/-- λ of amplitude panning (R115). -/
def lamPanning (p : Plan) (vx vy vz : Int) (j : Nat) : Int :=
  let pick (t : Triangle) (h : List Int) (flat : Bool) : Int :=
    let n := hNorm h
    let f (x : Int) : Int := if flat || n = 0 then invSqrt3 else divEven (x * 2 ^ 21) n
    if j = t.a then f (h.getD 0 0) else if j = t.b then f (h.getD 1 0) else if j = t.c then f (h.getD 2 0) else 0
  if vx = 0 ∧ vy = 0 ∧ vz = 0 then
    match p.triangles with
    | t :: _ => pick t [] true
    | [] => 0
  else match selectTri p vx vy vz with
    | some (t, h) => pick t h (h.all (fun x => decide (x = 0)))
    | none => 0

/-- w_k of R116 in Q16.32. -/
def distWeight (d : Dev) (rNear : Nat) : Nat :=
  let roll := rdN d 0x5001C
  if roll = 0 then 2 ^ 32 else
  let alpha := fdiv (fmul (fixRat (roll : Int) 256) (fln (10 * fixOne))) (20 * fln2)
  let ratio := fixRat (rNear : Int) (256 * rdN d 0x50018)
  let e := -(fmul alpha (fln ratio))
  if e > 12 * fixOne then 2 ^ 48 - 1 else (min (2 ^ 48 - 1) (fround 32 (fexp e))).toNat

/-- Near-field distance from a position to output k. -/
def nearQ (p : Plan) (x y z : Int) (rm k : Nat) : Nat :=
  let u := planOut p k
  max (distQ x y z u.x u.y u.z) rm

/-- λ of the distance-based law (R116). -/
def lamDistance (d : Dev) (p : Plan) (x y z : Int) (rm j : Nat) : Int :=
  let ks := (List.range 512).filter (fun k => (planOut p k).flags.testBit 0)
  let sum := ks.foldl (fun s k => let w := distWeight d (nearQ p x y z rm k); s + w * w) 0
  let n := isqrt sum
  if n = 0 then 0 else satI 24 (divEven ((distWeight d (nearQ p x y z rm j) : Int) * 2 ^ 21) n)

/-- cos θ of R117 in Q2.30. -/
def cosTheta (u : OutRec) (x y z : Int) (rq : Nat) : Int :=
  if rq = 0 then 2 ^ 30
  else clampI (-(2 ^ 30)) (2 ^ 30) (divEven (256 * (u.ux * (u.x - x) + u.uy * (u.y - y) + u.uz * (u.z - z))) rq)

/-- The profile gain P (R117). -/
def profileGain (prof : List Int) (c : Int) : Int :=
  let t := (c + 2 ^ 30).toNat
  let i := t / 2 ^ 26
  let a := prof.getD i 0
  if i ≥ 32 then prof.getD 32 0
  else rndEven (a * 2 ^ 26 + (prof.getD (i + 1) 0 - a) * ((t % 2 ^ 26 : Nat) : Int)) 26

/-- λ of the wavefront law, without its participant flag (R117). -/
def lamWavefront (d : Dev) (p : Plan) (x y z : Int) (rm j : Nat) : Int :=
  let u := planOut p j
  let rq := distQ x y z u.x u.y u.z
  let near := max rq rm
  let s := min 0x7FFFFF (isqrt (2 ^ 42 * 256 * rdN d 0x50018 / max 1 near))
  satI 24 (rndEven (profileGain (p.profiles.getD u.profile []) (cosTheta u x y z rq) * (s : Int)) 21)

/-- Total delay, gain before fades, air coefficient of a direct voice at a position (R113, R114, R118). -/
def evalDirect (d : Dev) (p : Plan) (o : Nat) (x y z : Int) (j : Nat) : Nat × Int × Nat :=
  let ob := obj d o
  let u := planOut p j
  let rm := rminQ d ob
  let law := ob.law % 4
  let rx := coordReg d 0x50020
  let ry := coordReg d 0x50024
  let rz := coordReg d 0x50028
  let r := if law = 2 then distQ x y z u.x u.y u.z else distQ x y z rx ry rz
  let lam : Int :=
    if law = 2 then (if u.flags.testBit 1 then lamWavefront d p x y z rm j else 0)
    else if u.flags.testBit 0 = false then 0
    else if law = 0 then lamPanning p (x - rx) (y - ry) (z - rz) j
    else lamDistance d p x y z rm j
  (targetDelay d r u.align, gainMul (gainMul ob.gain u.trim) lam, airCoef d (max r rm))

TRY IT -
Would you retype the lines above from the one with "let n := isqrt sum" down to the one with "def profileGain (prof", word for word, both ends included and no other lines?

REPLY -
  let n := isqrt sum
  if n = 0 then 0 else satI 24 (divEven ((distWeight d (nearQ p x y z rm j) : Int) * 2 ^ 21) n)

/-- cos θ of R117 in Q2.30. -/
def cosTheta (u : OutRec) (x y z : Int) (rq : Nat) : Int :=
  if rq = 0 then 2 ^ 30
  else clampI (-(2 ^ 30)) (2 ^ 30) (divEven (256 * (u.ux * (u.x - x) + u.uy * (u.y - y) + u.uz * (u.z - z))) rq)

/-- The profile gain P (R117). -/
def profileGain (prof : List Int) (c : Int) : Int :=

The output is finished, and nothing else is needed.